JinCheng666 commented 1 month ago

更新xinference到0.12.3,仍然出现这个问题

romejiang commented 1 month ago

更新xinference到0.12.3,仍然出现这个问题 将这两个参数改成false config.json

"toolChoice": false,
"functionCall": false,
hellolixy commented 1 month ago

解决了吗?我在xinference上部署了qw2-7b模型, 也是报这个错,但是dify上使用是正常的: message: '400 status code (no body)', stack: 'Error: 400 status code (no body)\n' + ' at APIError.generate (webpack-internal:///(api)/../../node_modules/.pnpm/openai@4.28.0_encoding@0.1.13/node_modul ror.mjs:57:20)\n' + ' at OpenAI.makeStatusError (webpack-internal:///(api)/../../node_modules/.pnpm/openai@4.28.0encoding@0.1.13/node ai/core.mjs:292:65)\n' + ' at OpenAI.makeRequest (webpack-internal:///(api)/../../node_modules/.pnpm/openai@4.28.0_encoding@0.1.13/node_modu ore.mjs:335:30)\n' + ' at process.processTicksAndRejections (node:internal/process/task_queues:95:5)\n' + ' at async runToolWithToolChoice (webpack-internal:///(api)/../../packages/service/core/workflow/dispatch/agent/run ice.ts:95:24)\n' +

mojin504 commented 6 days ago

好多人遇到了这个问题,最近排查了一下。 400是参数格式不正确导致,工具调用在编排页面使用单步调试是没问题的,因为单步调试的stream参数为false,xinference或者openai api不会报错,如果直接对话或者整个应用调试,这时的stream参数为true,在传递了tools的情况下,接口会报400错误,这是因为模型选择tool的请求时,是不支持stream为true的。 @c121914yu 最新的fastgpt也有这个问题,麻烦确认下。在请求对话时,如果传递tools参数,则stream强制给false,后续将工具调用结果给大模型时,stream给true,是不是就可以了。

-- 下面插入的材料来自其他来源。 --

-- ==== Sys2Proof/Machine/Dispatch.lean ====
section
/-! DEFINITION. Machine/Dispatch.lean: one arm per row of the opcode table. -/

namespace Sys2Proof.Machine

def exec (i : Instr) (s : State) : Host.Outcome State Fault Refusal :=
  match i with
  | .q0 => Sys2Proof.Machine.execQ0 s
  | .q1 => Sys2Proof.Machine.execQ1 s
  | .q2 => Sys2Proof.Machine.execQ2 s
  | .q3 => Sys2Proof.Machine.execQ3 s
  | .q4 => Sys2Proof.Machine.execQ4 s
  | .q5 => Sys2Proof.Machine.execQ5 s
  | .q6 => Sys2Proof.Machine.execQ6 s
  | .q7 => Sys2Proof.Machine.execQ7 s
  | .q8 => Sys2Proof.Machine.execQ8 s
  | .q9 => Sys2Proof.Machine.execQ9 s
  | .q10 => Sys2Proof.Machine.execQ10 s
  | .q11 => Sys2Proof.Machine.execQ11 s
  | .q12 => Sys2Proof.Machine.execQ12 s
  | .q13 => Sys2Proof.Machine.execQ13 s
  | .q14 => Sys2Proof.Machine.execQ14 s
  | .q15 => Sys2Proof.Machine.execQ15 s
  | .c0 => Sys2Proof.Machine.execC0 s
  | .c1 => Sys2Proof.Machine.execC1 s
  | .c2 => Sys2Proof.Machine.execC2 s
  | .c3 => Sys2Proof.Machine.execC3 s
  | .c4 => Sys2Proof.Machine.execC4 s
  | .c5 => Sys2Proof.Machine.execC5 s
  | .c6 => Sys2Proof.Machine.execC6 s
  | .c7 => Sys2Proof.Machine.execC7 s
  | .c8 => Sys2Proof.Machine.execC8 s
  | .c9 => Sys2Proof.Machine.execC9 s
  | .c10 => Sys2Proof.Machine.execC10 s
  | .c11 => Sys2Proof.Machine.execC11 s
  | .c12 => Sys2Proof.Machine.execC12 s
  | .c13 => Sys2Proof.Machine.execC13 s
  | .c14 => Sys2Proof.Machine.execC14 s
  | .c15 => Sys2Proof.Machine.execC15 s
  | .ack => Sys2Proof.Machine.execAck s
  | .fwd m => Sys2Proof.Machine.execFwd m s
  | .rev m => Sys2Proof.Machine.execRev m s
  | .statusElapsed v => Sys2Proof.Machine.execStatusElapsed v s
  | .statusPoweredOn => Sys2Proof.Machine.execStatusPoweredOn s
  | .statusCommandTimeout => Sys2Proof.Machine.execStatusCommandTimeout s
  | .frame lo hi err status => Sys2Proof.Machine.execFrame lo hi err status s
  | .dec => Sys2Proof.Machine.execDec s
  | .tick => Sys2Proof.Machine.execTick s
  | .clk => Sys2Proof.Machine.execClk s
  | .enc smp => Sys2Proof.Machine.execEnc smp s
  | .rx b => Sys2Proof.Machine.execRx b s
  | .csEnter => Sys2Proof.Machine.execCsEnter s
  | .snapRead => Sys2Proof.Machine.execSnapRead s
  | .csExit => Sys2Proof.Machine.execCsExit s
  | .apply => Sys2Proof.Machine.execApply s
  | .ackchk => Sys2Proof.Machine.execAckchk s
  | .forceZero => Sys2Proof.Machine.execForceZero s
  | .msRead => Sys2Proof.Machine.execMsRead s
  | .msClear => Sys2Proof.Machine.execMsClear s
  | .s1Enter => Sys2Proof.Machine.execS1Enter s
  | .s1Read => Sys2Proof.Machine.execS1Read s
  | .s1Exit => Sys2Proof.Machine.execS1Exit s
  | .s1Apply => Sys2Proof.Machine.execS1Apply s
  | .s2Ack => Sys2Proof.Machine.execS2Ack s
  | .s3Tx0 => Sys2Proof.Machine.execS3Tx0 s
  | .s3Tx1 => Sys2Proof.Machine.execS3Tx1 s
  | .s3Tx2 => Sys2Proof.Machine.execS3Tx2 s
  | .s3Tx3 => Sys2Proof.Machine.execS3Tx3 s
  | .s4Await => Sys2Proof.Machine.execS4Await s
  | .s5aStore => Sys2Proof.Machine.execS5aStore s
  | .s5aRec => Sys2Proof.Machine.execS5aRec s
  | .s5aWait => Sys2Proof.Machine.execS5aWait s
  | .s5aClear => Sys2Proof.Machine.execS5aClear s
  | .s5bMark => Sys2Proof.Machine.execS5bMark s
  | .s5bDrain => Sys2Proof.Machine.execS5bDrain s
  | .s5bRef => Sys2Proof.Machine.execS5bRef s
  | .s5bWait => Sys2Proof.Machine.execS5bWait s
  | .s5bClear => Sys2Proof.Machine.execS5bClear s

end Sys2Proof.Machine
end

c121914yu commented 5 days ago

好多人遇到了这个问题,最近排查了一下。 400是参数格式不正确导致,工具调用在编排页面使用单步调试是没问题的,因为单步调试的stream参数为false,xinference或者openai api不会报错,如果直接对话或者整个应用调试,这时的stream参数为true,在传递了tools的情况下,接口会报400错误,这是因为模型选择tool的请求时,是不支持stream为true的。 @c121914yu 最新的fastgpt也有这个问题,麻烦确认下。在请求对话时,如果传递tools参数,则stream强制给false,后续将工具调用结果给大模型时,stream给true,是不是就可以了。

既然 GPT 可以设置为 true~ 为啥不是设置为 true 呢~ 这种应该改掉中间层,让他兼容 true 模式,即使是一次性返回。 xf 之前我看已经是支持 true 了。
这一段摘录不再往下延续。